Zucchini Garlic Soup

This recipe is inspired for two reasons. Well actually three reasons. #1 I had an abundance of zucchinis from my garden. #2 Zucchini is super cheap to buy most of the time. #3 Baby its cold outside, and who doesn't want to snuggle up with some soup. This is a super duper simple soup to make - and it can be made ahead and store in the fridge for later use or stocked up in the freezer for a quick add to dinner.

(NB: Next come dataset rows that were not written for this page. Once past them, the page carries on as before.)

-- ==== Sys2Proof/Machine/Objects.lean ====
section
/-! DEFINITION. The static object table of the Evoust dictionary: every object of Tables 0.9, 1.6, 1.7, 2.9, 3.10, 4.14, 5.12,
6.8, 7.9, 8.10, 9.10, 10.10, 11.8, 12.8, 13.9, 14.11, 14.12, 15.9, 16.13 and their companions, with its type, access
right, default, written range (R464 to R467) and whether it is persisted (R477). An object is named by the key
index * 256 + sub. -/

namespace Sys2Proof

/-- Object types (Table 14.3); an OCTETS or VSTRING type carries its size or its maximum. -/
inductive ObjTy where
  | bool | u8 | u16 | u32 | u64 | s16
  | octets (size : Nat)
  | octetsVar (max : Nat)
  | vstring (max : Nat)
deriving DecidableEq, Repr

/-- Access rights (Table 14.4). -/
inductive Access where
  | ro | wo | rw | rwp | con | rwa
deriving DecidableEq, Repr

/-- The values a write may hold (R467), as the object's table gives them. The last group compares with another object. -/
inductive Rng where
  /-- Every value of the type. -/
  | any
  /-- lo to hi. -/
  | between (lo hi : Nat)
  /-- One value, or lo to hi. -/
  | orVal (v lo hi : Nat)
  /-- Only 0 (R556). -/
  | zeroOnly
  /-- A listed value. -/
  | oneOf (vs : List Nat)
  /-- Bits outside m must be 0. -/
  | mask (m : Nat)
  | hearthSize | wqHigh | wqLow | dimmThrottle | dimmCrit | tempWarn | tempThrottle | expPeriod | expWindow | anchorMask
  | calSeed | calTrim | calTrained
deriving DecidableEq, Repr

/-- One row of an object table: subs lo to hi of an index. -/
structure ObjRow where
  idx : Nat
  lo : Nat
  hi : Nat
  ty : ObjTy
  acc : Access
  /-- Default of a numeric object. -/
  dflt : Nat
  /-- Default of a byte-string object. -/
  dbytes : Bytes
  rng : Rng
  /-- The default is computed at reset or set at the factory (R466). -/
  computed : Bool
  /-- A write is persisted (R477). -/
  persisted : Bool
deriving DecidableEq, Repr

/-- The key of an object: index * 256 + sub. -/
def objKey (idx sub : Nat) : Nat := idx * 256 + sub

namespace Obj
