-- ==== Sys2Proof/Machine/PowerOps.lean ====
section
/-! DEFINITION. What a wake does (R491 to R495), for the links, frames, contacts and timers that are wake sources. -/

namespace Sys2Proof.Machine

open Sys2Proof

/-- A STANDBY link wakes and resumes with its counters (R489). -/
def State.wakeLink (s : State) (l : Nat) : State :=
  if (s.link l).st == 8 then (s.onLink l fun k => { k with st := k.upState, standbyAsked := false }).irqEdge 0x008 else s

/-- Every link that Night put in STANDBY wakes; a deaf one starts from DETECT (R492 step 5, R493, R495 step 4). -/
def State.wakeNightLinks (s : State) : State :=
  let s := (upto 32).foldl (fun s l =>
    if s.power.deafLinks.testBit l then s.toDetect l
    else if s.power.nightLinks.testBit l then s.wakeLink l else s) s
  { s with power := { s.power with deafLinks := 0, nightLinks := 0 } }

/-- A wake: it aborts an entry, or starts a Night exit; awake it does nothing (R493, R495). -/
def State.wake (s : State) (cause : Nat) : State :=
  if s.power.st == 1 then
    let s := s.wakeNightLinks
    let up (n : Nat) (c : Chan) : Chan := if s.power.nightStep == 7 && c.st == 6 && s.power.nightChans.testBit n then { c with st := 4 } else c
    let s := { s with cellar := { s.cellar with chans := s.cellar.chans.map up } }
    ({ s with power := { s.power with st := 0, nightStep := 0, nightChans := 0 } }).setReg Obj.powerCmdResult 0x04
  else if s.power.st == 2 then
    { s with power := { s.power with st := 3, wakeCause := cause } }
  else s

/-- A source fires: it wakes the device when its bit of WAKE_EN is set (R491). -/
def State.wakeSource (s : State) (bit cause : Nat) : State :=
  if (s.reg Obj.wakeEn).testBit bit then s.wake cause else s

end Sys2Proof.Machine
end

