/-- FINISHED (R259 step 4, R265): the peer's HMAC is checked; the link becomes ACTIVE with every counter fresh, and
routes name it again (R300). -/
def execFinished (link : Fin 32) (mac : Bytes) (s : State) : Host.Outcome State Fault Refusal :=
  live s fun s =>
    let k := s.link link
    if k.st == 3 && k.kx.step == 4 then
      if mac == Config.hmac384 k.keys k.transcript then
        let s := s.setLink link { k with st := 4, narrow := false, rxNarrow := false, audit := k.auditEn && k.kx.peerAudit, kx := {}, tx := {},
                                         rx := {} }
        { s with fabric := { s.fabric with carried := clearBit s.fabric.carried link } }.retrainEnd link
      else s.keyxFail link
    else s

/-- KEYX_RETRANSMIT (R259): a message unanswered for 1 ms is sent again, up to three times. -/
def execKeyxRetransmit (link : Fin 32) (s : State) : Host.Outcome State Fault Refusal :=
  live s fun s =>
    let k := s.link link
    if k.st == 3 && decide (k.kx.tries < 3) then
      match k.kx.latest with
      | some m => (s.setLink link { k with kx := { k.kx with tries := k.kx.tries + 1 } }).sendCtrl link m
      | none => s
    else s

/-- KEYX_TIMEOUT (R259): the exchange exceeds 5 ms. -/
def execKeyxTimeout (link : Fin 32) (s : State) : Host.Outcome State Fault Refusal :=
  live s fun s => if (s.link link).st == 3 then s.keyxFail link else s

/-- PEER_DETECTED (R264): DETECT finds its peer. -/
def execPeerDetected (link : Fin 32) (s : State) : Host.Outcome State Fault Refusal :=
  live s fun s => s.onLink link fun k => if k.st == 1 then { k with st := 2 } else k

/-- TRAINING_DONE (R264): lanes adapted and aligned; the key exchange opens with HELLO. -/
def execTrainingDone (link : Fin 32) (s : State) : Host.Outcome State Fault Refusal :=
  live s fun s =>
    let k := s.link link
    if k.st == 2 then (s.setLink link { k with st := 3, kx := { anchors := s.trustNow, deny := s.blob Obj.denyList } }).keyxSend link 1 (.hello 1 k.auditEn k.narrowOk) else s

/-- TRAINING_FAILED (R266): lanes not adapted or aligned within 400 ms. -/
def execTrainingFailed (link : Fin 32) (s : State) : Host.Outcome State Fault Refusal :=
  live s fun s => if (s.link link).st == 2 then (s.linkDown link 10 0x09).retrainEnd link else s

/-- LINK_RETRY (R272): a DOWN or FAILED link restarts from DETECT. -/
def execLinkRetry (link : Fin 32) (s : State) : Host.Outcome State Fault Refusal :=
  live s fun s => if (s.link link).st == 9 || (s.link link).st == 10 then s.toDetect link else s

/-- DETECT_WITHOUT_PEER (R274): a link under RETRAIN spent 400 ms in DETECT. -/
def execDetectWithoutPeer (link : Fin 32) (s : State) : Host.Outcome State Fault Refusal :=
  live s fun s => if (s.link link).st == 1 then s.retrainEnd link else s

/-! ## Die loss, dedup entries, LINK_CMD -/

/-- The second link of a Gatehouse. -/
def secondLink (gh : Nat) : Nat := 16 + (gh + 8) % 16

/-- A retained packet as a queued one, with the tracker that its first copy kept. -/
def State.retainedPkt (s : State) (r : Retained) : EPkt :=
  let first := s.fabric.egress.find? fun e => e.link == r.link && e.own && e.p.dst == r.p.dst && e.p.tc == r.p.tc && e.p.seq == r.p.seq
  { link := r.link, p := r.p, own := true, joined := s.now, epoch := s.fabric.routeEpoch, tracker := (first.map (·.tracker)).getD none }

/-- Retained packets of a lost link are sent again on its partner, in their original order (R301). -/
def State.resendRetained (s : State) (l : Nat) (es : List EPkt) : State :=
  let s := if s.linkUp (partner l) then
      let s := es.foldl (fun (s : State) e => s.handTo l e) s.recovery
      { s with fabric := { s.fabric with carried := setBit s.fabric.carried l, retained := s.movedRetained l } }
    else
      let s := es.foldl (fun (s : State) e => s.dropQueued l 10 e) s
      { s with fabric := { s.fabric with retained := s.fabric.retained.filter fun r => r.link != l } }
  (s.moveStalled l).unstall

/-- The dedup entry of a packet, and the filter entry of a broadcast, forget a packet that was lost before it was acted on, so that a
copy that its source sends again is taken (R5, R270, R301). -/
def State.forgetPkt (s : State) (p : Packet) : State :=
  if p.dst == 0xFFFFF then
    { s with fabric := { s.fabric with bcast := s.fabric.bcast.map fun b => if b.src == p.src && b.seq == p.seq then { b with delivered := false } else b } }
  else { s with fabric := { s.fabric with dedup := s.fabric.dedup.upd (p.src * 4 + p.tc) fun e => { e with map := clearBit e.map (wrapSub 32 e.h p.seq) } } }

Olive Oil (coat the bottom of your pot) 1 white onion, sliced 8 to 9 large cloves garlic, sliced thinly 4 medium zucchini, about 1 1/2 pounds 4 cups chicken or vegetable broth 1/2 teaspoon powdered ginger Salt and pepper

Heat the oil in a heavy 4-quart pot over low heat. Add the sliced garlic and onions and cook on medium-low heat for about 10 minutes, or until the onion is soft and translucent. Keep the heat low enough that the garlic doesn't brown; you want everything to sweat.

When the onions are soft, add the zucchini and cook until soft. Add the broth and bring to a simmer. Simmer at a low heat for about 45 minutes. If you want a less bitter zucchini taste (which sometimes zucchini has) you can peel your zucchini before adding to the pot.

Let cool slightly, then blend with an immersion blender until creamy, or transfer to a standing blender to puree. Be very careful if you use the latter; only fill the blender half full with each batch, and hold the lid down tightly with a towel.

Taste and season with ginger, salt and pepper. Like most soups, this is significantly better after a night in the refrigerator to let the flavors meld. If you want a creamer richer tasting soup - add about 4 ounces of canned coconut milk to the blended soup.